Roman Opalka, 4875812 – 4932016 Opalka 1965 / 1 – ∞

Le noir et blanc va prendre ses lettres de noblesse avec l’essor de l’imprimerie et le perfectionnement des techniques de gravure. Rien d’étonnant donc à ce qu’une section de l’exposition soit consacrée à l’écriture. À côté des Black Book Drawings de Christopher Wool qui suggèrent la puissance émotive des mots et de Southeast Africa de Paulo Nazareth à visée plus politique (il a écrit les noms de peuples africains victimes de génocides), l’œuvre de l’artiste roumain Roman Opalka attire l’attention.

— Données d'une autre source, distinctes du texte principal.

-- ==== Sys2Proof/Laws/State.lean ====
section
/-! SUPPORT. One lemma per field per update of the state, so that no proof unfolds a record update. -/

namespace Sys2Proof.Machine

open Sys2Proof
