/-- Every vector statement can be met: 32-bit and 64-bit types, the highest registers, an odd pair, a type not accepted, a register
out of bounds. -/
theorem witness_Vector : st.focus.ty.isInt = true ∧ vready st [(127, false), (1, false), (2, false)] [] [] ∧
    (mode 2 st).focus.ty.pair = true ∧ vready (mode 2 st) [(126, true), (2, true), (4, true)] [] [] ∧ vready st [(3, false), (1, false)] [6] [] ∧
    (mode 8 st).focus.ty.isFp = true ∧ vready (mode 8 st) [(3, false), (1, false), (2, false)] [] [] ∧ (mode 9 st).focus.ty.isFp = true ∧
    vready (mode 9 st) [(4, true), (2, true)] [6] [] ∧ (mode 15 st).focus.ty = .l32 ∧ vready (mode 15 st) [(3, false), (1, false), (2, false)] [] [] ∧
    (mode 8 st).focus.ty ≠ .l32 ∧ vready (mode 8 st) [(3, false), (2, true)] [] [] := by decide +kernel
theorem witness_Lanes : st.focus.ty.isInt = true ∧ (mode 8 st).focus.ty.isFp = true ∧ (redTable st.focus).map (fun o => (o.1, o.2.1)) =
      [(.add, 0), (.min, 0x7FFFFFFF), (.max, 0x80000000), (.and, 0xFFFFFFFF), (.or, 0), (.xor, 0)] ∧
    (redTable (mode 8 st).focus).map (fun o => (o.1, o.2.1)) = [(.add, 0), (.min, 0x7F800000), (.max, 0xFF800000)] ∧
    after (exec (.vred false .max 6 4) (foc (fun f => { f with live := 0 }) st)) (fun t => t.rdS 6 == 0xFFFFFFFF80000000) ∧
    vready st [(4, false)] [] [6] ∧ st.waits [] [20] [] = none ∧
    st.waits [9] [] [] = none ∧ st.waits [] [] [] = none ∧ (1 : PReg) ≠ 0 := by decide +kernel
/-- The log domain: finite words of either sign, a NaN, an infinity, a zero; a power of two; under another TYPE a trap. -/
theorem witness_LogDomain : (∀ x ∈ [0x00C00000, 0x80C00000, 0, 0x3FFFFFFE], x % 2 ^ 31 ≠ 0x40000000 ∧ x % 2 ^ 31 ≠ 0x3FFFFFFF ∧ x % 2 ^ 31 ≠ 0x40000001) ∧
    (0x80C00000 : Nat).testBit 31 = true ∧ lNum 0x00C00000 = 3 * 2 ^ 22 ∧ lNum 0 = 0 ∧ (0xC0000000 : Nat) % 2 ^ 31 = 0x40000000 ∧ sInt 16 0x80 % 256 ≠ 0 ∧ sInt 16 0x300 / 256 % 2 = 1 ∧
    fmtF32.read false 0x41000000 = .num false 0x800000 (-20) ∧ fmtF32.read false 0xC1000000 = .num true 0x800000 (-20) ∧
    vlMulDiv false 0x00C00000 0x80C00000 = (0x81800000, Flags.none) ∧ vlMulDiv true 0x00C00000 0x40000000 = (0x3FFFFFFF, { Flags.none with dz := true }) ∧
    vlMulDiv false 0x40000000 0x3FFFFFFF = (0x40000001, Flags.invalid) ∧ vlMulDiv true 0x40000001 0 = (0x40000001, Flags.none) ∧
    vlSqrt 0x00C00000 = (0x00600000, Flags.none) ∧ (vlSqrt 0x80C00000).2 = Flags.invalid ∧ vlPow 0x80C00000 0x300 = (0x82400000, Flags.none) ∧ (vlPow 0x80C00000 0x80).2 = Flags.invalid ∧
    (vLog2 0).1 = 0 ∧ (vLog2 0x80C00000).2 = Flags.invalid ∧ (vFromLog false 0x80C00000).1 = 0xC1000000 ∧ vExp2 false 0x40400000 = (0x00C00000, Flags.none) ∧
    (∀ i ∈ [Instr.vlmul false 3 1 2, .vexp2 false 3 1], after (exec i st) (fun t => faulted t 1 5 0)) := by decide +kernel
theorem witness_RelativeMoves : st.crew.hdr.vregs ≤ 128 ∧ vready st [(3, false)] [5] [] ∧
    (let x := (regs [(5, 119)] st).rdS 5 + (8 : BitVec 11).signExtend 64
     x.toNat < st.crew.hdr.vregs ∧ st.focus.full = true ∧ st.waits [] [] [(x.toNat, false)] = none) ∧
    st.crew.hdr.vregs ≤ ((regs [(5, 120)] st).rdS 5 + (8 : BitVec 11).signExtend 64).toNat ∧
    (let s := mode 2 (regs [(5, 3)] st)
     vready s [(4, true)] [5] [] ∧ s.focus.ty.pair = true ∧ (s.rdS 5 + (0 : BitVec 11).signExtend 64).toNat % 2 = 1) ∧
    (let h := crw (fun c => { c with hdr := { c.hdr with vregs := 127 } }) (mode 2 (regs [(5, 126)] st))
     vready h [(4, true)] [5] [] ∧ 126 < h.crew.hdr.vregs ∧ h.crew.hdr.vregs ≤ 126 + 1 ∧ h.focus.isRemnant = false ∧
     after (exec (.vrdx false 4 5 0) h) (fun t => faulted t 1 4 0)) ∧
    (let h := crw (fun c => { c with hdr := { c.hdr with vprologue := 16 } }) (foc (fun f => { f with full := false }) (regs [(5, 16)] st))
     let r := foc (fun f => { f with parent := some 3 }) h
     let n := { h with strands := (below 32).map (fun n => { h.focus with uid := 10 + n, root := 10 + n, full := true, crew := 2 }) }
     vready h [(3, false)] [5] [] ∧ h.holdsFull = false ∧ h.focused = true ∧ h.canGrant = true ∧ h.waits [] [] [(16, false)] = none ∧
     after (exec (.vrdx false 3 5 0) h) (fun t => t.focus.full && t.focus.pc == 0x100004) ∧
     vready r [(3, false)] [5] [] ∧ r.focus.isRemnant = true ∧ after (exec (.vwrx false 3 5 0) r) (fun t => faulted t 0x0B 2 0) ∧
     vready n [(3, false)] [5] [] ∧ n.canGrant = false ∧ n.focus.isRemnant = false ∧ after (exec (.vwrx false 3 5 0) n) (fun t => parkedFor t .acquire)) := by
  decide +kernel
theorem witness_VectorTraps : (mode 2 st).focus.ty.pair = true ∧ ((3 : VReg).toNat % 2 = 1) ∧ (mode 8 st).focus.ty.isInt = false ∧
    (mode 8 st).focus.ty.pair = false ∧ (let s := crw (fun c => { c with hdr := { c.hdr with vregs := 64 } }) st
     s.focus.ty.isInt = true ∧ s.crew.hdr.vregs ≤ (64 : VReg).toNat ∧
     s.qualOk .load = true ∧ s.qualOk .store = true ∧ (mode 14 s).focus.ty = .f4 ∧
     after (exec (.vadd false 64 1 2) s) (fun t => faulted t 2 1 64) ∧ after (exec (.vadd false 3 65 64) s) (fun t => faulted t 2 1 65) ∧
     after (exec (.vli false 62 0) (mode 2 (crw (fun c => { c with hdr := { c.hdr with vregs := 63 } }) s))) (fun t => faulted t 2 1 62) ∧
     after (exec (.vst false 64 0 0) s) (fun t => faulted t 2 1 64) ∧ after (exec (.vldx false 3 0 64 0) s) (fun t => faulted t 2 1 64) ∧
     after (exec (.vld false 3 0 0) (mode 14 s)) (fun t => faulted t 1 5 0) ∧ after (exec (.vfadd false 64 1 2) s) (fun t => faulted t 1 5 0)) ∧
    after (exec (.vadd false 3 2 4) (mode 2 st)) (fun t => faulted t 1 4 0) ∧
    (let g := st
     Ty.f64 ≠ .l32 ∧ Ty.f64.pair = true ∧ after (exec (.vcvt false .f64 3 1) g) (fun t => faulted t 1 4 0) ∧ after (exec (.vcvt false .l32 3 1) g) (fun t => faulted t 1 4 0) ∧
     after (exec (.vcvt false .f64 3 2) (mode 15 g)) (fun t => faulted t 1 5 0) ∧ (1 : PReg) ≠ 0 ∧ after (exec (.vfcmp false .un 1 4 5) g) (fun t => faulted t 1 5 0) ∧
     (∀ i ∈ predWriters false .lt .un 0 1 2 4 5 6, after (exec i g) (fun t => faulted t 1 4 0)) ∧
     after (exec (.vcmp false .lt 1 4 127) (crw (fun c => { c with hdr := { c.hdr with vregs := 127 } }) g)) (fun t => faulted t 2 1 127) ∧
     after (exec (.vrdx false 3 5 0) (mode 2 g)) (fun t => faulted t 1 4 0)) := by decide +kernel
theorem witness_PrefixResults : (5 : BitVec 3).toNat ≤ 5 ∧ 6 ≤ (6 : BitVec 3).toNat ∧
    after (exec (.qual 6 .rlx 0) st) (fun t => faulted t 1 4 0) := by decide +kernel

À première vue, rien d’autre qu’une simple toile blanche, dans le plus pur style minimaliste évoquant le Carré noir de Malevitch. En réalité, l’artiste a inscrit blanc sur blanc les dates successives d’exécution de son œuvre jusqu’à sa mort. En parallèle, il s’est photographié et a enregistré sa voix chaque jour afin de montrer l’écoulement des années. Le processus créatif se donne donc à voir et à entendre pour montrer l’action inéluctable du temps sur nos existences.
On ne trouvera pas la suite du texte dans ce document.